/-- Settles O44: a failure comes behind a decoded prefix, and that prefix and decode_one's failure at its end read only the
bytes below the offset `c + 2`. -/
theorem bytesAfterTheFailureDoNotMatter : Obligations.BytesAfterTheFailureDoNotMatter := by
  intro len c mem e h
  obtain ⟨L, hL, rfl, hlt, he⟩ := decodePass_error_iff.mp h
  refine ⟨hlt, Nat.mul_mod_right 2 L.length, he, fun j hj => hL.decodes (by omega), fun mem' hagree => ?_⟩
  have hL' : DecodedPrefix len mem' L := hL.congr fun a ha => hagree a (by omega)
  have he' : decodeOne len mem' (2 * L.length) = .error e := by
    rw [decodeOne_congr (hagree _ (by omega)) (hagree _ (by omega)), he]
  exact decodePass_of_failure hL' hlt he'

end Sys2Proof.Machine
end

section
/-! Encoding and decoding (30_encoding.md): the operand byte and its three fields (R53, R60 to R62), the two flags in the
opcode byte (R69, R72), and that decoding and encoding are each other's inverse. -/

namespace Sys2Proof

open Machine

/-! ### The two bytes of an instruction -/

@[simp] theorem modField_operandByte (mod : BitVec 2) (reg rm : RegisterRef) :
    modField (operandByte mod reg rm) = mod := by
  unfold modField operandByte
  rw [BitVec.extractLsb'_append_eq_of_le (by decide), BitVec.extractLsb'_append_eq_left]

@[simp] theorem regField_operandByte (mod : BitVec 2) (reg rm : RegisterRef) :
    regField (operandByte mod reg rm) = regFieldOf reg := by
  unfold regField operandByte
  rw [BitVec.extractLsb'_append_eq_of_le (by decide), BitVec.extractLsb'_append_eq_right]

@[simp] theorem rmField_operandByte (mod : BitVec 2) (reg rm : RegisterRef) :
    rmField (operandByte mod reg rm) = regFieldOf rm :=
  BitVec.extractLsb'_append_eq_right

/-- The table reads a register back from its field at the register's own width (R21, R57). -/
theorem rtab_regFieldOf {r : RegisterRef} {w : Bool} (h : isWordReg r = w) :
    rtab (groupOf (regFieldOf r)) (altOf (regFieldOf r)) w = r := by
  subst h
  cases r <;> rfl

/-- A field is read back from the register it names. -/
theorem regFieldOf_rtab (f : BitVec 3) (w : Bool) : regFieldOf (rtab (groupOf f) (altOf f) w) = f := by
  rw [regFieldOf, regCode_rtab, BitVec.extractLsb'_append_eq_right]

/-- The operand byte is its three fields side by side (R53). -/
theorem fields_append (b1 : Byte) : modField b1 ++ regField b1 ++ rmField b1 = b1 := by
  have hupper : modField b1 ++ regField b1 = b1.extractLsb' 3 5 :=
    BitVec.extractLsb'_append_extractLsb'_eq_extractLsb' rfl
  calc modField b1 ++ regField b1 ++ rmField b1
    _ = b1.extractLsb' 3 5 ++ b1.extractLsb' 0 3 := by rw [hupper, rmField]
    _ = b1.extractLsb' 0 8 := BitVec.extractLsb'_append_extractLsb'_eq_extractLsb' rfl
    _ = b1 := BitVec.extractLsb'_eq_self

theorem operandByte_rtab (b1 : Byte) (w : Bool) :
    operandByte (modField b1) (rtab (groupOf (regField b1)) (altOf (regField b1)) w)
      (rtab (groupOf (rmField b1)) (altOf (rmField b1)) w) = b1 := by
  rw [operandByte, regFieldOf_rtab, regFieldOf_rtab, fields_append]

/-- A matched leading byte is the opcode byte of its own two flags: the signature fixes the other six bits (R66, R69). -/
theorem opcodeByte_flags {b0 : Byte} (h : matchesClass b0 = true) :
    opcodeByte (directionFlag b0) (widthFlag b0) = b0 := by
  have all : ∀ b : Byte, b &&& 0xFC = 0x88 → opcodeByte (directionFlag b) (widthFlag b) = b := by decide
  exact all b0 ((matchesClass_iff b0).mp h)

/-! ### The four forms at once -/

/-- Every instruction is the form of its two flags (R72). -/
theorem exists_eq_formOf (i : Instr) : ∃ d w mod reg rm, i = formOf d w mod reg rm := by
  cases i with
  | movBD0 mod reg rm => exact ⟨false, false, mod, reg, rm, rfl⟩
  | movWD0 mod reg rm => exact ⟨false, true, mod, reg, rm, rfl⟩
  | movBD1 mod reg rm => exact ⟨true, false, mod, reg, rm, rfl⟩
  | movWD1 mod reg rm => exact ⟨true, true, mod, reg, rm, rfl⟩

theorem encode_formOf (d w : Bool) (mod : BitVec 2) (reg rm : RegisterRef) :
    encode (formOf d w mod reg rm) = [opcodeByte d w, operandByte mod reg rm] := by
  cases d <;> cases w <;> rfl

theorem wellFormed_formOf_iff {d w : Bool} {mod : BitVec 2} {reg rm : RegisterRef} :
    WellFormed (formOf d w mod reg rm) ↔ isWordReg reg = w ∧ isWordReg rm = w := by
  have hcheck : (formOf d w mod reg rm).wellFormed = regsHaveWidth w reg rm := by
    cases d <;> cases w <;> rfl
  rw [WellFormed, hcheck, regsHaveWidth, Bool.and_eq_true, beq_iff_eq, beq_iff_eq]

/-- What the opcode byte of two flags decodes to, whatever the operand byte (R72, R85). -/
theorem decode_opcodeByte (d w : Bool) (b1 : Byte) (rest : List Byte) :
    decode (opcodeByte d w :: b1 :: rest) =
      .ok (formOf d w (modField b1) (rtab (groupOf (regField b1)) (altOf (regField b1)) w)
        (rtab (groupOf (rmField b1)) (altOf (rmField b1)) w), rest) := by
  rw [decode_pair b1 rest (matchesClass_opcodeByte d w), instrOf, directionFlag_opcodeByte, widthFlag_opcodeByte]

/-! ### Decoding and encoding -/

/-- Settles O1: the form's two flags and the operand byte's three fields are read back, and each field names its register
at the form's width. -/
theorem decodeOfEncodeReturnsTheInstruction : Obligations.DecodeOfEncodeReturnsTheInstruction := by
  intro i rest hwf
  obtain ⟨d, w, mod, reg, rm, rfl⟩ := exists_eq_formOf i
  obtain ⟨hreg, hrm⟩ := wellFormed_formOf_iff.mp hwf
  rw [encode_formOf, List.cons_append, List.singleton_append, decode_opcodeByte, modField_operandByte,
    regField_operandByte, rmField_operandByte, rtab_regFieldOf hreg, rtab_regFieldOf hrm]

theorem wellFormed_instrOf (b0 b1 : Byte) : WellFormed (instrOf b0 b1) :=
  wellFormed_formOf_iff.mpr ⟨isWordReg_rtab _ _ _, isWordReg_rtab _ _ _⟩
------------------------------------------------------------------------
- **Task to complete**: Please copy every line of the records above in which "RegisterRef" appears.

- **Response to this task**:
@[simp] theorem modField_operandByte (mod : BitVec 2) (reg rm : RegisterRef) :
@[simp] theorem regField_operandByte (mod : BitVec 2) (reg rm : RegisterRef) :
@[simp] theorem rmField_operandByte (mod : BitVec 2) (reg rm : RegisterRef) :
theorem rtab_regFieldOf {r : RegisterRef} {w : Bool} (h : isWordReg r = w) :
theorem encode_formOf (d w : Bool) (mod : BitVec 2) (reg rm : RegisterRef) :
theorem wellFormed_formOf_iff {d w : Bool} {mod : BitVec 2} {reg rm : RegisterRef} :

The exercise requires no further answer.